By the way,  smoked some home grown belly today for 6 hours in mostly apple and some pecan wood smoke @ 90°-108°F

After 6 hours


----------



## foamheart (Sep 23, 2013)

That's some nice looking side!

I think smoking bacon around here is like the gauntlet has been thrown down. They all will tell you its about how they like the color. I like smokey bacon, but I m still learning..... Those guys like David or Bear they are just past good, they are looking for celestial enlightenment.

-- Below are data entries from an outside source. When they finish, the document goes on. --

-- ==== Sys2Proof/Laws/Codec.lean ====
section
/-!
SUPPORT. Field codes and class layouts: each code reads as what it stands for, no other code does, and the fields of a
word stand where its layout puts them.
-/

namespace Sys2Proof

/-! ## Field codes -/

/-- Both directions of a field's code, from a check over all its values. -/
theorem ok_of_toOption {α ε : Type} {x : Except ε α} {a : α} (h : x.toOption = some a) : x = .ok a := by
  cases x with
  | ok b => exact congrArg _ (Option.some.inj h)
  | error _ => exact absurd h (by simp [Except.toOption])

theorem toOption_of_ok {α ε : Type} {x : Except ε α} {a : α} (h : x = .ok a) : x.toOption = some a := by rw [h]; rfl


theorem srcOf_code (s : Src) : srcOf (Src.code s) = .ok s := by
  apply ok_of_toOption
  cases s with
  | q k => revert k; decide
  | h k => revert k; decide
  | n k => revert k; decide
  | lit => rfl
  | zero => rfl
  | one => rfl

theorem srcOf_ok {v : BitVec 6} {s : Src} (h : srcOf v = .ok s) : Src.code s = v := by
  have key : ∀ v : BitVec 6, (srcOf v).toOption.all (fun s => Src.code s = v) = true := by decide
  have := key v
  rw [toOption_of_ok h] at this
  simpa using this

theorem dstOf_code (s : Dst) : dstOf (Dst.code s) = .ok s := by
  apply ok_of_toOption
  cases s with
  | n k => revert k; decide
  | push => rfl
  | void => rfl

theorem dstOf_ok {v : BitVec 6} {s : Dst} (h : dstOf v = .ok s) : Dst.code s = v := by
  have key : ∀ v : BitVec 6, (dstOf v).toOption.all (fun s => Dst.code s = v) = true := by decide
  have := key v
  rw [toOption_of_ok h] at this
  simpa using this

theorem routeOf_code (s : Route) : routeOf (Route.code s) = .ok s := by
  apply ok_of_toOption
  cases s with
  | own => rfl
  | rot k => revert k; decide
  | bc k => revert k; decide
  | bfly k => revert k; decide
  | idx k => revert k; decide

theorem routeOf_ok {v : BitVec 7} {s : Route} (h : routeOf v = .ok s) : Route.code s = v := by
  have key : ∀ v : BitVec 7, (routeOf v).toOption.all (fun s => Route.code s = v) = true := by decide
  have := key v
  rw [toOption_of_ok h] at this
  simpa using this

theorem asrcOf_code (s : ASrc) : asrcOf (ASrc.code s) = .ok s := by
  apply ok_of_toOption
  cases s with
  | a k => revert k; decide
  | zero => rfl
  | one => rfl
  | lit => rfl

theorem asrcOf_ok {v : BitVec 6} {s : ASrc} (h : asrcOf v = .ok s) : ASrc.code s = v := by
  have key : ∀ v : BitVec 6, (asrcOf v).toOption.all (fun s => ASrc.code s = v) = true := by decide
  have := key v
  rw [toOption_of_ok h] at this
  simpa using this

theorem adstOf_code (s : Option (Fin 16)) : adstOf (adstCode s) = .ok s := by
  apply ok_of_toOption
  cases s with
  | none => rfl
  | some k => revert k; decide

theorem adstOf_ok {v : BitVec 6} {s : Option (Fin 16)} (h : adstOf v = .ok s) : adstCode s = v := by
  have key : ∀ v : BitVec 6, (adstOf v).toOption.all (fun s => adstCode s = v) = true := by decide
  have := key v
  rw [toOption_of_ok h] at this
  simpa using this

theorem nOf_code (s : Option (Fin 32)) : nOf (nCode s) = .ok s := by
  apply ok_of_toOption
  cases s with
  | none => rfl
  | some k => revert k; decide
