-- ==== Sys2Proof/Laws/Engine.lean ====
section
/-!
SUPPORT. The shape of the bodies of engine instructions, said once: what they do in every case.
-/

namespace Sys2Proof.Machine

open Sys2Proof

theorem firstExc_none {es : List (Fin 32 × Exc)} : firstExc es = none ↔ es = [] := by
  cases es <;> simp [firstExc]

/-- A form governs an instruction whose body does what the form says in each of its four cases. -/
theorem EngForm.queues {g : EngForm} {tys : List Ty} {i : Instr}
    {body : State → Run → Shape → Body} (he : ∀ s, exec i s = execute s i tys body)
    (hidle : ∀ s r sh, g.acts s r sh = 0 → body s r sh = .done s r (.own (g.idle s r sh)))
    (hfault : ∀ s r sh e, g.acts s r sh ≠ 0 → firstExc (g.checks s r sh) = some e → body s r sh = .fault s e)
    (hwait : ∀ s r sh, g.acts s r sh ≠ 0 → firstExc (g.checks s r sh) = none → g.late s r sh = true →
      body s r sh = .wait s)
    (hdone : ∀ s r sh, g.acts s r sh ≠ 0 → firstExc (g.checks s r sh) = none → g.late s r sh = false →
      body s r sh = .done s r (.own (g.effect s r sh))) : g.Queues tys i := by
  refine ⟨⟨⟨fun s r sh hr h hf => ?_, fun s r sh hr h hf => ?_⟩, fun s r sh e hr h => ?_⟩, fun s r sh hr h => ?_⟩
  · rw [he]
    exact execute_own hr (hidle _ _ _ h) hf
  · rw [he]
    exact execute_own hr (hdone _ _ _ h.1 (firstExc_none.2 h.2.1) h.2.2) hf
  · rw [he]
    exact execute_fault hr (hfault _ _ _ _ h.1 h.2)
  · rw [he]
    exact execute_wait hr (hwait _ _ _ h.1 (firstExc_none.2 h.2.1) h.2.2)

/-- An instruction whose body is always done with one effect at commit. -/
theorem commits_of_body {i : Instr} {tys : List Ty} {ok : State → Run → Shape → Prop}
    {f : State → Run → Shape → State → Run → State} {body : State → Run → Shape → Body}
    (he : ∀ s, exec i s = execute s i tys body) (hb : ∀ s r sh, ok s r sh → body s r sh = .done s r (.own (f s r sh))) :
    Commits i tys ok f := by
  intro s r sh hr ho hf
  rw [he]
  exact execute_own hr (hb _ _ _ ho) hf

/-- A transfer by its body: its form governs it where what is clean raises nothing. -/
theorem Leaving.governs {g : Leaving} {i : Instr} {body : State → Run → Shape → Body}
    (he : ∀ s, exec i s = execute s i g.tys body)
    (hb : ∀ s r sh, body s r sh =
      transferBody (g.first s r sh) (g.heads s r sh) (g.excs s r sh) (g.goal s r sh) (g.put s r sh) s r)
    (hc : ∀ s r sh, g.clean s r sh → HeadersAt (g.after s r sh) r (g.all s r sh) → g.exc s r sh = none) :
    g.Governs i := by
  refine fun s r sh h => ⟨fun hg hh => ?_, fun e hx => ?_⟩
  · have hn := hc _ _ _ hg hh
    simp only [Leaving.exc, Leaving.after, Leaving.all, Leaving.later] at hn ⊢
    rw [he]
    exact execute_leave h (by rw [hb, transferBody]; simp only [hn])
  · simp only [Leaving.exc, Leaving.after, Leaving.all, Leaving.later] at hx ⊢
    rw [he]
    exact execute_fault h (by rw [hb, transferBody]; simp only [hx])

/-- A fault by its body. -/
theorem raises_of_body {i : Instr} {tys : List Ty} {bad : State → Run → Shape → Exc → Prop}
    {body : State → Run → Shape → Body} (he : ∀ s, exec i s = execute s i tys body)
    (hb : ∀ s r sh e, bad s r sh e → body s r sh = .fault s e) : Raises i bad := by
  intro s r sh e hr ho
  rw [he]
  exact execute_fault hr (hb _ _ _ _ ho)

/-- A wait by its body. -/
theorem waits_of_body {i : Instr} {tys : List Ty} {late : State → Run → Shape → Prop}
    {body : State → Run → Shape → Body} (he : ∀ s, exec i s = execute s i tys body)
    (hb : ∀ s r sh, late s r sh → body s r sh = .wait s) : Waits i late := by
  intro s r sh hr ho
  rw [he]
  exact execute_wait hr (hb _ _ _ ho)

end Sys2Proof.Machine
end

Long as youre happy, that's what it is all about.


----------



## mr t 59874 (Sep 23, 2013)

Your personal experience will be your best teacher in this case.  Many will tell you different things including myself.  It is difficult to go by someone's time if you don't know the color or density of the smoke they are using, hot or cold. Personally I smoke to a desired color using a very light cold smoke for approximately 3 days while keeping the temperature below 70°. It's my feeling that the extended smoking time gives the bacon extra time to equalize improving the flavor, but that's just my thinking.

Tom


----------



## kc5tpy (Sep 23, 2013)

Hello atcnick.  From the look of that smoked bacon I can see this ain't your first time round the block.  Great lookin bellies!  I think Mr. T got ya sorted but thought I'd throw this out there.  I have not tried bacon yet ( on short list ) but I thought the same reading the posts here.  I too think things can be too smoked.  I can tell you my experience with smoking and hope it helps.    Being from south Texas, for years I only ever used mesquite wood to smoke/grill.  Many years ago I heard about smoking and started to experiment.  I am very old school and don't use rubs/marinades/mops very often because I like the taste of the meat to shine.  I learned ( after practice ) to produce the correct type of smoke but WAY too much too fast.  I ended up with great tasting, tender *SMOKED* meat but it could have been smoked cardboard.  It was *SMOKED*  ( as in YELL it to the world smoked ) but the meat flavors were hidden.  Others loved the meat but in my opinion the meat was ruined.  As Mr. T has said it's about the intensity of the smoke versus the time being smoked.  As I understand it the folks who smoke a lot of bacon are starting to experiment with subtle flavor changes.  As Mr. T. said, light smoke over longer periods.  IMHO ( and I may be wrong ) the folks are saying they smoke with hickory, oak and maple ( for example ) they are not saying they use that combination from start to finish. 
	

	
	
		
		



		
		
	


	





  When was the oak added to the mix?  If I were at their level of expertise that is what I'd start trying.  Add different woods at different times to see what changes happen.  I agree with the others; unless you are experimenting,  find the process, color and taste that you and your family like and stick with it.  Just because "A" smokes his 200 hours and you smoke yours for 6 doesn't necessarily mean your family would prefer that bacon or there is something you are missing.  Just my opinion for what it is worth.  Others will have different advice.  Hope it helps.  Keep Smokin!

Danny


----------